Space complexity of grouping anagrams with hashmap

Question

I'm solving a leetcode question.

Q: Given an array of strings strs, group all anagrams together into sublists. You may return the output in any order.

Note: strs[i] is made up of lowercase English letters

class Solution:
    def groupAnagrams(self, strs: List[str]) -> List[List[str]]:
        # O(m*n) time complexity
        # O(m*n) space complexity
        d = {} # O(m) entries each with O(n) size
        for s in strs: # O(m)
            s_l = [0] * 26
            for c in s: # O(n)
                s_l[ord(c) - ord("a")] += 1
            t_l = tuple(s_l) # this is O(1) entry size with O(m) tuples
            if t_l in d:
                d[t_l].append(s)
            else:
                d[t_l] = [s]
        return d.values()

So, I thought the space complexity is O(m*n). There are O(m) entries in the dictionary, and each entry will have O(n) space, where m is the number of strings, and n is the length of the largest string (worst case is all the strings are the same length).

However, the solution I found in https://neetcode.io/problems/anagram-groups says the space complexity is O(m). Why?

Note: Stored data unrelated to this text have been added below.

@[simp] theorem enqueue_pending (r : Record) (s : State) : (enqueue r s).pending = s.pending := rfl
@[simp] theorem enqueue_now (r : Record) (s : State) : (enqueue r s).now = s.now := rfl
@[simp] theorem enqueue_fresh (r : Record) (s : State) : (enqueue r s).fresh = s.fresh := rfl
@[simp] theorem enqueue_setup (r : Record) (s : State) : (enqueue r s).setup = s.setup := rfl
@[simp] theorem enqueue_generation (r : Record) (s : State) : (enqueue r s).generation = s.generation := rfl
@[simp] theorem enqueue_fallbacks (r : Record) (s : State) : (enqueue r s).fallbacks = s.fallbacks := rfl
@[simp] theorem enqueue_fec (r : Record) (s : State) : (enqueue r s).fec = s.fec := rfl
@[simp] theorem enqueue_trg (r : Record) (s : State) : (enqueue r s).trg = s.trg := rfl
@[simp] theorem enqueue_mem (r : Record) (s : State) : (enqueue r s).mem = s.mem := rfl
@[simp] theorem enqueue_acq (r : Record) (s : State) : (enqueue r s).acq = s.acq := rfl
@[simp] theorem enqueue_rnd (r : Record) (s : State) : (enqueue r s).rnd = s.rnd := rfl
@[simp] theorem enqueue_cmp (r : Record) (s : State) : (enqueue r s).cmp = s.cmp := rfl
@[simp] theorem enqueue_pnl (r : Record) (s : State) : (enqueue r s).pnl = s.pnl := rfl
@[simp] theorem enqueue_sto (r : Record) (s : State) : (enqueue r s).sto = s.sto := rfl
@[simp] theorem enqueue_xfr (r : Record) (s : State) : (enqueue r s).xfr = s.xfr := rfl
@[simp] theorem enqueue_lnk (r : Record) (s : State) : (enqueue r s).lnk = { s.lnk with outbound := s.lnk.outbound ++ [r] } := rfl

@[simp] theorem reserve_pending (s : State) : (reserve s).pending = s.pending := rfl
@[simp] theorem reserve_now (s : State) : (reserve s).now = s.now := rfl
@[simp] theorem reserve_fresh (s : State) : (reserve s).fresh = s.fresh := rfl
@[simp] theorem reserve_setup (s : State) : (reserve s).setup = s.setup := rfl
@[simp] theorem reserve_generation (s : State) : (reserve s).generation = s.generation := rfl
@[simp] theorem reserve_fallbacks (s : State) : (reserve s).fallbacks = s.fallbacks := rfl
@[simp] theorem reserve_fec (s : State) : (reserve s).fec = s.fec := rfl
@[simp] theorem reserve_trg (s : State) : (reserve s).trg = s.trg := rfl
@[simp] theorem reserve_mem (s : State) : (reserve s).mem = s.mem := rfl
@[simp] theorem reserve_acq (s : State) : (reserve s).acq = s.acq := rfl
@[simp] theorem reserve_rnd (s : State) : (reserve s).rnd = s.rnd := rfl
@[simp] theorem reserve_cmp (s : State) : (reserve s).cmp = s.cmp := rfl
@[simp] theorem reserve_pnl (s : State) : (reserve s).pnl = s.pnl := rfl
@[simp] theorem reserve_sto (s : State) : (reserve s).sto = s.sto := rfl
@[simp] theorem reserve_xfr (s : State) : (reserve s).xfr = s.xfr := rfl
@[simp] theorem reserve_lnk (s : State) : (reserve s).lnk = { s.lnk with reservations := s.lnk.reservations + 1 } := rfl

@[simp] theorem reply_pending (q g : Byte) (st : Status) (b : ReplyBody) (s : State) : (reply q g st b s).pending = s.pending := rfl
@[simp] theorem reply_now (q g : Byte) (st : Status) (b : ReplyBody) (s : State) : (reply q g st b s).now = s.now := rfl
@[simp] theorem reply_fresh (q g : Byte) (st : Status) (b : ReplyBody) (s : State) : (reply q g st b s).fresh = s.fresh := rfl
@[simp] theorem reply_setup (q g : Byte) (st : Status) (b : ReplyBody) (s : State) : (reply q g st b s).setup = s.setup := rfl
@[simp] theorem reply_generation (q g : Byte) (st : Status) (b : ReplyBody) (s : State) : (reply q g st b s).generation = s.generation := rfl
@[simp] theorem reply_fallbacks (q g : Byte) (st : Status) (b : ReplyBody) (s : State) : (reply q g st b s).fallbacks = s.fallbacks := rfl
@[simp] theorem reply_fec (q g : Byte) (st : Status) (b : ReplyBody) (s : State) : (reply q g st b s).fec = s.fec := rfl
@[simp] theorem reply_trg (q g : Byte) (st : Status) (b : ReplyBody) (s : State) : (reply q g st b s).trg = s.trg := rfl
@[simp] theorem reply_mem (q g : Byte) (st : Status) (b : ReplyBody) (s : State) : (reply q g st b s).mem = s.mem := rfl
@[simp] theorem reply_acq (q g : Byte) (st : Status) (b : ReplyBody) (s : State) : (reply q g st b s).acq = s.acq := rfl
@[simp] theorem reply_rnd (q g : Byte) (st : Status) (b : ReplyBody) (s : State) : (reply q g st b s).rnd = s.rnd := rfl
@[simp] theorem reply_cmp (q g : Byte) (st : Status) (b : ReplyBody) (s : State) : (reply q g st b s).cmp = s.cmp := rfl
@[simp] theorem reply_pnl (q g : Byte) (st : Status) (b : ReplyBody) (s : State) : (reply q g st b s).pnl = s.pnl := rfl
@[simp] theorem reply_sto (q g : Byte) (st : Status) (b : ReplyBody) (s : State) : (reply q g st b s).sto = s.sto := rfl
@[simp] theorem reply_xfr (q g : Byte) (st : Status) (b : ReplyBody) (s : State) : (reply q g st b s).xfr = s.xfr := rfl
@[simp] theorem reply_lnk (q g : Byte) (st : Status) (b : ReplyBody) (s : State) : (reply q g st b s).lnk = { s.lnk with outbound := s.lnk.outbound ++ [.reply ⟨g, q, st, b⟩], reservations := s.lnk.reservations - 1 } := rfl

Note that I have found many questions with this exact same problem, like [0] through [9] but none pertains to the space complexity.

0. Grouping anagrams
1. get list of anagrams from a dictionary
2. Group Anagrams - LeetCode
3. LeetCode 49 Group Anagrams
4. Group anagrams in leetcode without sorting
5. How to group anagrams in a string into an array
6. Group together all the anagrams
7. Group anagrams Leetcode question (python) this one also uses the solution for neetcode. No mention of space complexity unfortunately
8. big O of group anagram algorithm
9. How do I group different anagrams together from a given string array?

This question: String anagrams grouping | Improvements and Analyzing time complexity also agrees with my space complexity, but sadly there are no answers so I don't know who is right, if me and the questioner or neetcode.

Answer 1

The space used by the string contents comes from the input. You're not making copies of the strings in the d dictionary, just references to the input strings. So this is not considered part of the space complexity of the algorithm.